Maybe I missed something, but the 'BPS model' seems nothing more than the unoriginal idea that to best understand and control X, we should take into account all the significant causal factors influencing X.

"Biopsychosocial" is a name, not a description. It could have been called universal CBT (which would have been more accurate). it implies that biological, psychological and social conditions all impact on disease and well being but it has never been used that way.

In the same way, "evidence based medicine" does not mean based on the treatments with the best outcomes as they never take into account any research that is not done by the same cabal.

Like much of what they do, it means one thing but the words are designed to be read as something else. Think "recovery" in the PACE trial where Peter white said that their definition of recovery may not match everyone elses' but he was quite happy for the papers to assume "getting back to work with no more health issues" recovery.
 
to best understand and control X, we should take into account all the significant causal factors influencing X.
That's a good description of epidemiology. BPS was a poorly defined attempt to humanise biomedicine which by the 1970s was seen as sometimes inhuman. Since then it's become a flag of convenience for psychs wanting to expand their sphere of influence.
 
Yet more evidence it truly is a template model of ‘research’ if you churn out ‘study’ after ‘study’ and there’s barely any difference not surprising you can’t even remember the titles - they all blur and you can’t tell them apart. In practice you’re just making the same points whatever the ostensible subject is.
I'd pay to actually watch these people argue the differences between the dozens of acronyms and definitions they invented over the years.

Is this the persistent physical thingy or the bodily distress that? Or may be the stress anxiety thingamajig or the somatizing functional thingamabob?

Dozens of definitions FOR THE EXACT SAME THING. I can't get over how people take this seriously. I can somewhat make sense of most of them, the words are used incorrectly but they loosely apply, but can't begin to make sense of how dissociative means anything other than having run out of common words and having to use silly terms by sheer necessity.
 
BPS was a poorly defined attempt to humanise biomedicine which by the 1970s was seen as sometimes inhuman. Since then it's become a flag of convenience for psychs wanting to expand their sphere of influence.

...and actually is expanding in medical education in a couple of European countries.

From the German language wikpedia page on "Biopsychosocial medicine" :

Doctor training
"In 2011 Josef W. Egger was appointed to the first chair for Biopsychosocial Medicine in the German-speaking world at the Medical University of Graz [Austria]. Biopsychosocial medicine has become the guiding principle of this university and today also forms the basis for a much greater focus on 'speaking medicine' in the training of doctors at other medical universities and faculties (e.g.
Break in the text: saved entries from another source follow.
-- ==== Sys2Proof/Laws/Ops.lean ====
section
/-! SUPPORT. One lemma per shared operation: everything it can do. -/

namespace Sys2Proof.Machine

open Sys2Proof.Safety

variable {s t : State}

/-! ## Outcomes -/

theorem commit_next {x : Except Fault State} : commit x = .next t ↔ x = .ok t := by
  cases x <;> simp [commit]

theorem commit_fault {x : Except Fault State} {f : Fault} : commit x = .fault f ↔ x = .error f := by
  cases x <;> simp [commit]

theorem commit_not_refused {x : Except Fault State} {r : Refusal} : commit x ≠ .refused r := by
  cases x <;> simp [commit]

@[simp] theorem commit_ok (s : State) : commit (.ok s) = .next s := rfl

@[simp] theorem commit_error (f : Fault) : commit (.error f) = .fault f := rfl

/-! ## Trap entry -/

/-- A raise always answers the trapped state, with both memories forgotten. -/
theorem raise_next {c : Cause} :
    raise c s = .next t ↔ t = (((s.setErr c).setPhase .halt).setIdx []).setPln noPlanes := by
  simp [raise, eq_comm]

/-- What the spec says of the state a raise leaves. -/
theorem raise_trapped (c : Cause) (s : State) : NextSatisfies (raise c s) (Trapped c s) :=
  ⟨_, rfl, by simp [Trapped]⟩

theorem trapped_of_raise {c : Cause} (h : raise c s = .next t) : Trapped c s t := by
  rw [raise_next] at h; subst h; simp [Trapped]

/-- The memory invariants hold after a raise: nothing is listed and nothing can be read. -/
theorem memInv_of_raise {c : Cause} (h : raise c s = .next t) : MemInv t := by
  rw [raise_next] at h; subst h
  refine ⟨Mem.nil_wf, ?_, by simp, ?_, by simp [HasImage], by simp⟩
  · intro p; simp only [plane_noPlanes]; exact Mem.nil_wf
  · intro p; simp only [plane_noPlanes]; simp

/-! ## Admission -/

/-- A command answers a next state only in a live phase: its own rule where it is admitted, a trap elsewhere. -/
theorem whenAdmitted_next {phases : List Phase} {body : Result} (h : whenAdmitted phases s body = .next t) :
    s.phase.live = true ∧
      ((s.phase ∈ phases ∧ body = .next t) ∨ (s.phase ∉ phases ∧ raise .illegalCommand s = .next t)) := by
  unfold whenAdmitted at h
  split_ifs at h with h1 h2
  · exact ⟨h1, .inl ⟨h2, h⟩⟩
  · exact ⟨h1, .inr ⟨h2, h⟩⟩

/-- A command faults in a final phase, or where its own rule does. -/
theorem whenAdmitted_fault {phases : List Phase} {body : Result} {f : Fault} (h : whenAdmitted phases s body = .fault f) :
    (s.phase.live = false ∧ f = .noStep) ∨ (s.phase ∈ phases ∧ body = .fault f) := by
  unfold whenAdmitted at h
  split_ifs at h with h1 h2
  · exact .inr ⟨h2, h⟩
  · simp [raise] at h
  · exact .inl ⟨by simpa using h1, by simpa using h.symm⟩

/-- A command is refused only where its own rule refuses. -/
theorem whenAdmitted_refused {phases : List Phase} {body : Result} {r : Refusal} (h : whenAdmitted phases s body = .refused r) :
    body = .refused r := by
  unfold whenAdmitted at h
  split_ifs at h
  · exact h
  · simp [raise] at h

/-- In an admitting phase a command follows its own rule. -/
theorem whenAdmitted_of_mem {phases : List Phase} (body : Result) (hl : s.phase.live = true) (hm : s.phase ∈ phases) :
    whenAdmitted phases s body = body := by
  simp [whenAdmitted, hl, hm]

/-! ## Filling -/

/-- A fill answers below the capacity; it writes the slot at the old `CUR` and advances. -/
theorem fillNext_ok {v : Byte} :
    fillNext s v = .ok t ↔
      s.cur.toNat < s.params.idxCap ∧ t = advance (s.setIdx (s.idx.write s.cur.toNat v)) := by
  unfold fillNext
  rw [bind_ok]
  constructor
  · rintro ⟨a, ha, h⟩
    obtain ⟨h1, rfl⟩ := writeIdx_ok.mp ha
    exact ⟨h1, by simpa [eq_comm] using h⟩
  · rintro ⟨h1, rfl⟩
    exact ⟨_, writeIdx_ok.mpr ⟨h1, rfl⟩, rfl⟩

/-! ## The machine's step -/

/-- What a step that answers a next state did. -/
theorem step_next (h : step s = .next t) :
    (s.host = [] ∧ t = s) ∨
    (∃ rest, s.host = .reset :: rest ∧ t = resetCore (s.setHost rest)) ∨
    (∃ w rest i, s.host = .command w :: rest ∧ decode w = .ok i ∧ exec i (s.setHost rest) = .next t) ∨
    (∃ w rest e, s.host = .command w :: rest ∧ decode w = .error e ∧ s.phase.live = true ∧
      raise .illegalCommand (s.setHost rest) = .next t) := by
  unfold step at h
  split at h
  · next hh => exact .inl ⟨hh, by simpa [hostIdle, eq_comm] using h⟩
  · next rest hh => exact .inr (.inl ⟨rest, hh, by simpa [resetPin, eq_comm] using h⟩)
  · next w rest hh =>
    split at h
    · next i hd => exact .inr (.inr (.inl ⟨w, rest, i, hh, hd, h⟩))
    · next e hd =>
      unfold illegalWord at h
      split_ifs at h with hl
      exact .inr (.inr (.inr ⟨w, rest, e, hh, hd, hl, h⟩))

end Sys2Proof.Machine
end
Heidelberg, Berlin, Groningen, Leiden, Bologna and many others)."
(deepl translated)
 
Last edited:
I'd pay to actually watch these people argue the differences between the dozens of acronyms and definitions they invented over the years.
Maybe they have to keep changing them to stay ahead of public understanding of their jargon. I recall one of them saying that they chose the term "functional" because it sounds physical to a patient, when they really mean psychological.
 
Maybe they have to keep changing them to stay ahead of public understanding of their jargon. I recall one of them saying that they chose the term "functional" because it sounds physical to a patient, when they really mean psychological.
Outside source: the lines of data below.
-- ==== Sys2Proof/Laws/Meanings.lean ====
section
/-! SUPPORT. One inversion lemma per meaning: when it answers a next state, which of its cases was taken. Every case
that is not a trap names the state it leaves. -/

namespace Sys2Proof.Machine

variable {s t : State}

/-- `DIM`: a trap with one of its three causes, or the accepted image. -/
theorem execDim_next {w h : Dim} (e : execDim w h s = .next t) :
    s.phase.live = true ∧
      ((s.phase ≠ .idle ∧ raise .illegalCommand s = .next t) ∨
       (s.phase = .idle ∧ (w = 0#16 ∨ h = 0#16 ∨ w.toNat % 8 ≠ 0) ∧ raise .constraintViolation s = .next t) ∨
       (s.phase = .idle ∧ s.params.idxCap < w.toNat * h.toNat ∧ raise .allocationFailure s = .next t) ∨
       (s.phase = .idle ∧ w ≠ 0#16 ∧ h ≠ 0#16 ∧ w.toNat % 8 = 0 ∧ w.toNat * h.toNat ≤ s.params.idxCap ∧
         t = ((s.setDims w h).setCur 0).setPhase .fill)) := by
  obtain ⟨hl, ⟨hm, e⟩ | ⟨hm, e⟩⟩ := whenAdmitted_next e
  · have hp : s.phase = .idle := by simpa using hm
    refine ⟨hl, .inr ?_⟩
    split_ifs at e with h1 h2 h3
    · exact .inl ⟨hp, by tauto, e⟩
    · exact .inl ⟨hp, .inr (.inr h2), e⟩
    · exact .inr (.inl ⟨hp, h3, e⟩)
    · refine .inr (.inr ⟨hp, fun hw => h1 (.inl hw), fun hh => h1 (.inr hh), not_not.mp h2, not_lt.mp h3, ?_⟩)
      simpa [eq_comm] using e
  · exact ⟨hl, .inl ⟨by simpa using hm, e⟩⟩

/-- `QPIX`: a trap out of phase, or the next slot filled with the index. -/
theorem execQpix_next {r g b a : Byte} (e : execQpix r g b a s = .next t) :
    s.phase.live = true ∧
      ((s.phase ≠ .fill ∧ raise .illegalCommand s = .next t) ∨
       (s.phase = .fill ∧ s.cur.toNat < s.params.idxCap ∧
         t = (advance (s.setIdx (s.idx.write s.cur.toNat
           (zext8 (quant s.params.pal { r := r, g := g, b := b }))))).setIdxout
             (zext8 (quant s.params.pal { r := r, g := g, b := b })))) := by
  obtain ⟨hl, ⟨hm, e⟩ | ⟨hm, e⟩⟩ := whenAdmitted_next e
  · obtain ⟨u, hu, e⟩ := bind_ok.mp (commit_next.mp e)
    obtain ⟨hc, rfl⟩ := fillNext_ok.mp hu
    exact ⟨hl, .inr ⟨by simpa using hm, hc, by simpa [eq_comm] using e⟩⟩
  · exact ⟨hl, .inl ⟨by simpa using hm, e⟩⟩

/-- `LDIX`: a trap out of phase, or the next slot filled with the value. -/
theorem execLdix_next {v : Byte} (e : execLdix v s = .next t) :
    s.phase.live = true ∧
      ((s.phase ≠ .fill ∧ raise .illegalCommand s = .next t) ∨
       (s.phase = .fill ∧ s.cur.toNat < s.params.idxCap ∧
         t = advance (s.setIdx (s.idx.write s.cur.toNat v)))) := by
  obtain ⟨hl, ⟨hm, e⟩ | ⟨hm, e⟩⟩ := whenAdmitted_next e
  · exact ⟨hl, .inr ⟨by simpa using hm, fillNext_ok.mp (commit_next.mp e)⟩⟩
  · exact ⟨hl, .inl ⟨by simpa using hm, e⟩⟩

/-- `RDIX`: a trap in `IDLE` or on a slot not written, or the slot on `IDXOUT`. -/
theorem execRdix_next {n : Word} (e : execRdix n s = .next t) :
    s.phase.live = true ∧
      ((s.phase = .idle ∧ raise .illegalCommand s = .next t) ∨
       (s.phase ≠ .idle ∧ s.cur.toNat ≤ n.toNat ∧ raise .illegalCommand s = .next t) ∨
       (s.phase ≠ .idle ∧ n.toNat < s.cur.toNat ∧ n.toNat < s.params.idxCap ∧
         ∃ v, s.idx.read n.toNat = some v ∧ t = s.setIdxout v)) := by
  obtain ⟨hl, ⟨hm, e⟩ | ⟨hm, e⟩⟩ := whenAdmitted_next e
  · have hp : s.phase ≠ .idle := by
      intro h; rw [h] at hm; simp at hm
    refine ⟨hl, .inr ?_⟩
    split_ifs at e with h1
    · exact .inl ⟨hp, h1, e⟩
    · obtain ⟨v, hv, e⟩ := bind_ok.mp (commit_next.mp e)
      obtain ⟨h2, h3⟩ := readIdx_ok.mp hv
      exact .inr ⟨hp, not_le.mp h1, h2, v, h3, by simpa [eq_comm] using e⟩
  · refine ⟨hl, .inl ⟨?_, e⟩⟩
    cases h : s.phase <;> simp [h, Phase.live] at hm hl ⊢

/-- `PACK`: a trap out of phase or for want of capacity, or the zeroing and the algorithm. -/
theorem execPack_next (e : execPack s = .next t) :
    s.phase.live = true ∧
      ((s.phase ≠ .ready ∧ raise .illegalCommand s = .next t) ∨
       (s.phase = .ready ∧ s.params.plnCap < s.ps ∧ raise .allocationFailure s = .next t) ∨
       (s.phase = .ready ∧ s.ps ≤ s.params.plnCap ∧ s.width.toNat % 8 = 0 ∧
         ∃ z u, zeroBelow s s.ps = .ok z ∧ packBelow z s.npix = .ok u ∧ t = u.setPhase .packed)) := by
  obtain ⟨hl, ⟨hm, e⟩ | ⟨hm, e⟩⟩ := whenAdmitted_next e
  · have hp : s.phase = .ready := by simpa using hm
    refine ⟨hl, .inr ?_⟩
    split_ifs at e with h1 h2
    · exact .inl ⟨hp, h1, e⟩
    · obtain ⟨z, hz, e⟩ := bind_ok.mp (commit_next.mp e)
      obtain ⟨u, hu, e⟩ := bind_ok.mp e
      exact .inr ⟨hp, not_lt.mp h1, not_not.mp h2, z, u, hz, hu, by simpa [eq_comm] using e⟩
  · exact ⟨hl, .inl ⟨by simpa using hm, e⟩⟩

/-- `UNPK`: a trap out of phase, or every used slot rebuilt. -/
theorem execUnpk_next (e : execUnpk s = .next t) :
    s.phase.live = true ∧
      ((s.phase ≠ .packed ∧ raise .illegalCommand s = .next t) ∨
       (s.phase = .packed ∧ s.width.toNat % 8 = 0 ∧ unpackBelow s s.npix = .ok t)) := by
  obtain ⟨hl, ⟨hm, e⟩ | ⟨hm, e⟩⟩ := whenAdmitted_next e
  · split_ifs at e with h1
    exact ⟨hl, .inr ⟨by simpa using hm, not_not.mp h1, commit_next.mp e⟩⟩
  · exact ⟨hl, .inl ⟨by simpa using hm, e⟩⟩

/-- `EMIT`: a trap out of phase, or the planes appended and the run ended. -/
theorem execEmit_next (e : execEmit s = .next t) :
    s.phase.live = true ∧
      ((s.phase ≠ .packed ∧ raise .illegalCommand s = .next t) ∨
       (s.phase = .packed ∧ ∃ bytes, outputBytes s = .ok bytes ∧
         t = ((s.setOut (s.out ++ bytes)).setCount (BitVec.ofNat 32 (4 * s.ps))).setPhase .done)) := by
  obtain ⟨hl, ⟨hm, e⟩ | ⟨hm, e⟩⟩ := whenAdmitted_next e
  · obtain ⟨bytes, hb, e⟩ := bind_ok.mp (commit_next.mp e)
    exact ⟨hl, .inr ⟨by simpa using hm, bytes, hb, by simpa [eq_comm] using e⟩⟩
  · exact ⟨hl, .inl ⟨by simpa using hm, e⟩⟩

/-- `ABORT 1`: always a trap. -/
theorem execAbortUsage_next (e : execAbortUsage s = .next t) :
    s.phase.live = true ∧
      ((s.phase = .idle ∧ raise .usageError s = .next t) ∨
       (s.phase ≠ .idle ∧ raise .illegalCommand s = .next t)) := by
  obtain ⟨hl, ⟨hm, e⟩ | ⟨hm, e⟩⟩ := whenAdmitted_next e
  · exact ⟨hl, .inl ⟨by simpa using hm, e⟩⟩
  · exact ⟨hl, .inr ⟨by simpa using hm, e⟩⟩

/-- `ABORT 2`: always a trap. -/
theorem execAbortLoad_next (e : execAbortLoad s = .next t) :
    s.phase.live = true ∧
      ((s.phase = .idle ∧ raise .resourceLoadError s = .next t) ∨
       (s.phase ≠ .idle ∧ raise .illegalCommand s = .next t)) := by
  obtain ⟨hl, ⟨hm, e⟩ | ⟨hm, e⟩⟩ := whenAdmitted_next e
  · exact ⟨hl, .inl ⟨by simpa using hm, e⟩⟩
  · exact ⟨hl, .inr ⟨by simpa using hm, e⟩⟩

/-- `ABORT 5`: always a trap. -/
theorem execAbortWrite_next (e : execAbortWrite s = .next t) :
    s.phase.live = true ∧
      ((s.phase = .packed ∧ raise .outputWriteError s = .next t) ∨
       (s.phase ≠ .packed ∧ raise .illegalCommand s = .next t)) := by
  obtain ⟨hl, ⟨hm, e⟩ | ⟨hm, e⟩⟩ := whenAdmitted_next e
  · exact ⟨hl, .inl ⟨by simpa using hm, e⟩⟩
  · exact ⟨hl, .inr ⟨by simpa using hm, e⟩⟩

/-- Zeroing and packing change nothing but `PLN`. -/
theorem pack_frame {z u : State} (hz : zeroBelow s s.ps = .ok z) (hu : packBelow z s.npix = .ok u) :
    u = s.setPln u.pln :=
  setPln_trans (zeroBelow_ok hz).1 (packBelow_ok hu).1

/-- Everything a command that answers a next state can have done: a trap, or the effect of one of the seven commands
that have one of their own. -/
theorem exec_next {i : Instr} (e : exec i s = .next t) :
    s.phase.live = true ∧
      ((∃ c, c ≠ .none ∧ raise c s = .next t) ∨
       (∃ w h, i = .dim w h ∧ s.phase = .idle ∧ w ≠ 0#16 ∧ h ≠ 0#16 ∧ w.toNat % 8 = 0 ∧
         w.toNat * h.toNat ≤ s.params.idxCap ∧ t = ((s.setDims w h).setCur 0).setPhase .fill) ∨
       (∃ r g b a, i = .qpix r g b a ∧ s.phase = .fill ∧ s.cur.toNat < s.params.idxCap ∧
         t = (advance (s.setIdx (s.idx.write s.cur.toNat
           (zext8 (quant s.params.pal { r := r, g := g, b := b }))))).setIdxout
             (zext8 (quant s.params.pal { r := r, g := g, b := b }))) ∨
       (∃ v, i = .ldix v ∧ s.phase = .fill ∧ s.cur.toNat < s.params.idxCap ∧
         t = advance (s.setIdx (s.idx.write s.cur.toNat v))) ∨
       (∃ n v, i = .rdix n ∧ s.phase ≠ .idle ∧ n.toNat < s.cur.toNat ∧ n.toNat < s.params.idxCap ∧
         s.idx.read n.toNat = some v ∧ t = s.setIdxout v) ∨
       (i = .pack ∧ s.phase = .ready ∧ s.ps ≤ s.params.plnCap ∧ s.width.toNat % 8 = 0 ∧
         ∃ z u, zeroBelow s s.ps = .ok z ∧ packBelow z s.npix = .ok u ∧ t = u.setPhase .packed) ∨
       (i = .unpk ∧ s.phase = .packed ∧ s.width.toNat % 8 = 0 ∧ unpackBelow s s.npix = .ok t) ∨
       (i = .emit ∧ s.phase = .packed ∧ ∃ bytes, outputBytes s = .ok bytes ∧
         t = ((s.setOut (s.out ++ bytes)).setCount (BitVec.ofNat 32 (4 * s.ps))).setPhase .done)) := by
  cases i with
  | dim w h =>
    obtain ⟨hl, ⟨-, e⟩ | ⟨-, -, e⟩ | ⟨-, -, e⟩ | h⟩ := execDim_next e
    · exact ⟨hl, .inl ⟨_, by simp, e⟩⟩
    · exact ⟨hl, .inl ⟨_, by simp, e⟩⟩
    · exact ⟨hl, .inl ⟨_, by simp, e⟩⟩
    · exact ⟨hl, .inr (.inl ⟨w, _, rfl, h⟩)⟩
  | qpix r g b a =>
    obtain ⟨hl, ⟨-, e⟩ | h⟩ := execQpix_next (a := a) e
    · exact ⟨hl, .inl ⟨_, by simp, e⟩⟩
    · exact ⟨hl, .inr (.inr (.inl ⟨r, g, b, a, rfl, h⟩))⟩
  | ldix v =>
    obtain ⟨hl, ⟨-, e⟩ | h⟩ := execLdix_next e
    · exact ⟨hl, .inl ⟨_, by simp, e⟩⟩
    · exact ⟨hl, .inr (.inr (.inr (.inl ⟨v, rfl, h⟩)))⟩
  | rdix n =>
    obtain ⟨hl, ⟨-, e⟩ | ⟨-, -, e⟩ | ⟨h1, h2, h3, v, h4, h5⟩⟩ := execRdix_next e
    · exact ⟨hl, .inl ⟨_, by simp, e⟩⟩
    · exact ⟨hl, .inl ⟨_, by simp, e⟩⟩
    · exact ⟨hl, .inr (.inr (.inr (.inr (.inl ⟨n, v, rfl, h1, h2, h3, h4, h5⟩))))⟩
  | pack =>
    obtain ⟨hl, ⟨-, e⟩ | ⟨-, -, e⟩ | h⟩ := execPack_next e
    · exact ⟨hl, .inl ⟨_, by simp, e⟩⟩
    · exact ⟨hl, .inl ⟨_, by simp, e⟩⟩
    · exact ⟨hl, .inr (.inr (.inr (.inr (.inr (.inl ⟨rfl, h⟩)))))⟩
  | unpk =>
    obtain ⟨hl, ⟨-, e⟩ | h⟩ := execUnpk_next e
    · exact ⟨hl, .inl ⟨_, by simp, e⟩⟩
    · exact ⟨hl, .inr (.inr (.inr (.inr (.inr (.inr (.inl ⟨rfl, h⟩))))))⟩
  | emit =>
    obtain ⟨hl, ⟨-, e⟩ | h⟩ := execEmit_next e
    · exact ⟨hl, .inl ⟨_, by simp, e⟩⟩
    · exact ⟨hl, .inr (.inr (.inr (.inr (.inr (.inr (.inr ⟨rfl, h⟩))))))⟩
  | abortUsage =>
    obtain ⟨hl, ⟨-, e⟩ | ⟨-, e⟩⟩ := execAbortUsage_next e <;> exact ⟨hl, .inl ⟨_, by simp, e⟩⟩
  | abortLoad =>
    obtain ⟨hl, ⟨-, e⟩ | ⟨-, e⟩⟩ := execAbortLoad_next e <;> exact ⟨hl, .inl ⟨_, by simp, e⟩⟩
  | abortWrite =>
    obtain ⟨hl, ⟨-, e⟩ | ⟨-, e⟩⟩ := execAbortWrite_next e <;> exact ⟨hl, .inl ⟨_, by simp, e⟩⟩

/-- No meaning refuses. -/
theorem exec_not_refused (i : Instr) (r : Refusal) : exec i s ≠ .refused r := by
  intro e
  cases i with
  | dim w h =>
    have h1 := whenAdmitted_refused e
    split_ifs at h1 <;> simp [raise] at h1
  | qpix r g b a => exact commit_not_refused (whenAdmitted_refused e)
  | ldix v => exact commit_not_refused (whenAdmitted_refused e)
  | rdix n =>
    have h1 := whenAdmitted_refused e
    split_ifs at h1
    · simp [raise] at h1
    · exact commit_not_refused h1
  | pack =>
    have h1 := whenAdmitted_refused e
    split_ifs at h1
    · simp [raise] at h1
    · exact commit_not_refused h1
  | unpk =>
    have h1 := whenAdmitted_refused e
    split_ifs at h1
    exact commit_not_refused h1
  | emit => exact commit_not_refused (whenAdmitted_refused e)
  | abortUsage => have h1 := whenAdmitted_refused e; simp [raise] at h1
  | abortLoad => have h1 := whenAdmitted_refused e; simp [raise] at h1
  | abortWrite => have h1 := whenAdmitted_refused e; simp [raise] at h1

end Sys2Proof.Machine
end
There seems to be a lot of confusion within the medical community as to what "functional" really means (some do not believe it means psychological). Yet the baggage that the term brings suggests that it is inherently problematic.
 
I'd pay to actually watch these people argue the differences between the dozens of acronyms and definitions they invented over the years.

there are just as many different types of psychotherapy........TC does manage to rattle a few of those off in the interview (I haven't checked to see if they are actual therapies or if she's just doing a bit of jabberwocking).